Assigned task
Copy each line of the data below with the word "PartCoord".

# # # #

-- ==== Sys2Proof/Decode.lean ====
section
/-! DEFINITION. Reading and writing instructions: the fields of R36 to R39, the opcode map of R42, the checks of R44, and
the encoder of the same tables. -/

namespace Sys2Proof

/-- The fields of an instruction at their positions (R36). -/
structure Raw where
  opcode : BitVec 10
  pred : BitVec 4
  dst : BitVec 6
  s1 : BitVec 8
  s2 : BitVec 8
  s3 : BitVec 8
  cmpl : BitVec 12
  low : BitVec 40
deriving DecidableEq, Repr

/-- The fields of a 96-bit instruction (R36). -/
def rawOf (w : BitVec 96) : Raw where
  opcode := w.extractLsb' 86 10
  pred := w.extractLsb' 82 4
  dst := w.extractLsb' 76 6
  s1 := w.extractLsb' 68 8
  s2 := w.extractLsb' 60 8
  s3 := w.extractLsb' 52 8
  cmpl := w.extractLsb' 40 12
  low := w.extractLsb' 0 40

/-- The 96-bit instruction with the given fields (R36). -/
def wordOf (r : Raw) : BitVec 96 :=
  r.opcode ++ r.pred ++ r.dst ++ r.s1 ++ r.s2 ++ r.s3 ++ r.cmpl ++ r.low

/-- Why 96 bits are no instruction: the details 1 to 4 of R44, in that order; `short`: fewer than 12 bytes. -/
inductive DecodeError where
  | unassigned
  | reserved
  | operand60
  | operandClass
  | short
deriving DecidableEq, Repr

/-- Detail code of the illegal-instruction trap (R44). -/
def detailOf : DecodeError → Nat
  | .unassigned => 1
  | .reserved => 2
  | .operand60 => 3
  | .operandClass => 4
  | .short => 1

/-- What a register field accepts (R38): `rr` and `pr` are the named registers of R138. -/
inductive Kind where
  | none | x | xnz | xm | p | v | rr | pr
deriving DecidableEq, Repr

/-- A source field as an operand (R39). -/
def srcOf (f : BitVec 8) : Src := ⟨f.getLsbD 7, f.getLsbD 6, f.setWidth 6⟩
def bit (b : Bool) : BitVec 1 := BitVec.ofBool b
def srcBits (s : Src) : BitVec 8 := bit s.trap ++ bit s.kill ++ s.reg
/-- The guard of the predicate field (R37). -/
def guardOf (r : Raw) : Guard := ⟨r.pred.getLsbD 3, r.pred.setWidth 3⟩
def gBits (g : Guard) : BitVec 4 := bit g.neg ++ g.preg

/-- A field of `w` bits placed at bit `lo` of `W`. -/
def at_ {w : Nat} (W lo : Nat) (v : BitVec w) : BitVec W := v.setWidth W <<< lo

def Fmt.code : Fmt → BitVec 4
  | .i8 => 0 | .n8 => 1 | .i16 => 2 | .n16 => 3 | .i32 => 4 | .n32 => 5 | .i64 => 6 | .n64 => 7
  | .f32 => 8 | .f16 => 9 | .bf16 => 10 | .e4m3 => 11 | .e5m2 => 12 | .i4 => 13 | .i3 => 14 | .e8m0 => 15
def Fmt.ofCode (c : BitVec 4) : Fmt := match c.toNat with
  | 0 => .i8 | 1 => .n8 | 2 => .i16 | 3 => .n16 | 4 => .i32 | 5 => .n32 | 6 => .i64 | 7 => .n64
  | 8 => .f32 | 9 => .f16 | 10 => .bf16 | 11 => .e4m3 | 12 => .e5m2 | 13 => .i4 | 14 => .i3 | _ => .e8m0
def Rnd.code : Rnd → BitVec 2
  | .rne => 0 | .rtz => 1 | .rup => 2 | .rdn => 3
def Rnd.ofCode (c : BitVec 2) : Rnd := match c.toNat with
  | 0 => .rne | 1 => .rtz | 2 => .rup | _ => .rdn
def Width.code : Width → BitVec 2
  | .b8 => 0 | .b16 => 1 | .b32 => 2 | .b64 => 3
def Width.ofCode (c : BitVec 2) : Width := match c.toNat with
  | 0 => .b8 | 1 => .b16 | 2 => .b32 | _ => .b64
def Cond.code : Cond → BitVec 4
  | .eq => 0 | .ne => 1 | .lt => 2 | .ge => 3 | .ltu => 4 | .geu => 5 | .le => 6 | .gt => 7
  | .leu => 8 | .gtu => 9 | .tst => 10 | .ntst => 11
def Cond.ofCode (c : BitVec 4) : Cond := match c.toNat with
  | 0 => .eq | 1 => .ne | 2 => .lt | 3 => .ge | 4 => .ltu | 5 => .geu | 6 => .le | 7 => .gt
  | 8 => .leu | 9 => .gtu | 10 => .tst | _ => .ntst
def VCond.code : VCond → BitVec 4
  | .eq => 0 | .ne => 1 | .lt => 2 | .ge => 3 | .le => 4 | .gt => 5 | .uno => 6 | .ord => 7 | .tst => 8
def VCond.ofCode (c : BitVec 4) : VCond := match c.toNat with
  | 0 => .eq | 1 => .ne | 2 => .lt | 3 => .ge | 4 => .le | 5 => .gt | 6 => .uno | 7 => .ord | _ => .tst
def Shuf.code : Shuf → BitVec 4
  | .ziplo => 0 | .ziphi => 1 | .unzipe => 2 | .unzipo => 3 | .ext => 4 | .rev => 5 | .bcast => 6
def Shuf.ofCode (c : BitVec 4) : Shuf := match c.toNat with
  | 0 => .ziplo | 1 => .ziphi | 2 => .unzipe | 3 => .unzipo | 4 => .ext | 5 => .rev | _ => .bcast
def MulSign.code : MulSign → BitVec 2
  | .s => 0 | .u => 1 | .su => 2
def MulSign.ofCode (c : BitVec 2) : MulSign := match c.toNat with
  | 0 => .s | 1 => .u | _ => .su
def PartCoord.code : PartCoord → BitVec 3
  | .task => 0 | .isle => 1 | .quire => 2 | .core => 3 | .slot => 4
def PartCoord.ofCode (c : BitVec 3) : PartCoord := match c.toNat with
  | 0 => .task | 1 => .isle | 2 => .quire | 3 => .core | _ => .slot
def BarScope.code : BarScope → BitVec 3
  | .lane => 0 | .core => 1 | .quire => 2 | .isle => 3 | .package => 4 | .pod => 5
def BarScope.ofCode (c : BitVec 3) : BarScope := match c.toNat with
  | 0 => .lane | 1 => .core | 2 => .quire | 3 => .isle | 4 => .package | _ => .pod
/-- The widths of AFADD and REDFADD (R177): FP32 or BF16. -/
def fpCode (f32 : Bool) : BitVec 2 := if f32 then 2 else 1
def fpOfCode (c : BitVec 2) : Bool := decide (c = 2)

# # # #

Result below
def PartCoord.code : PartCoord → BitVec 3
def PartCoord.ofCode (c : BitVec 3) : PartCoord := match c.toNat with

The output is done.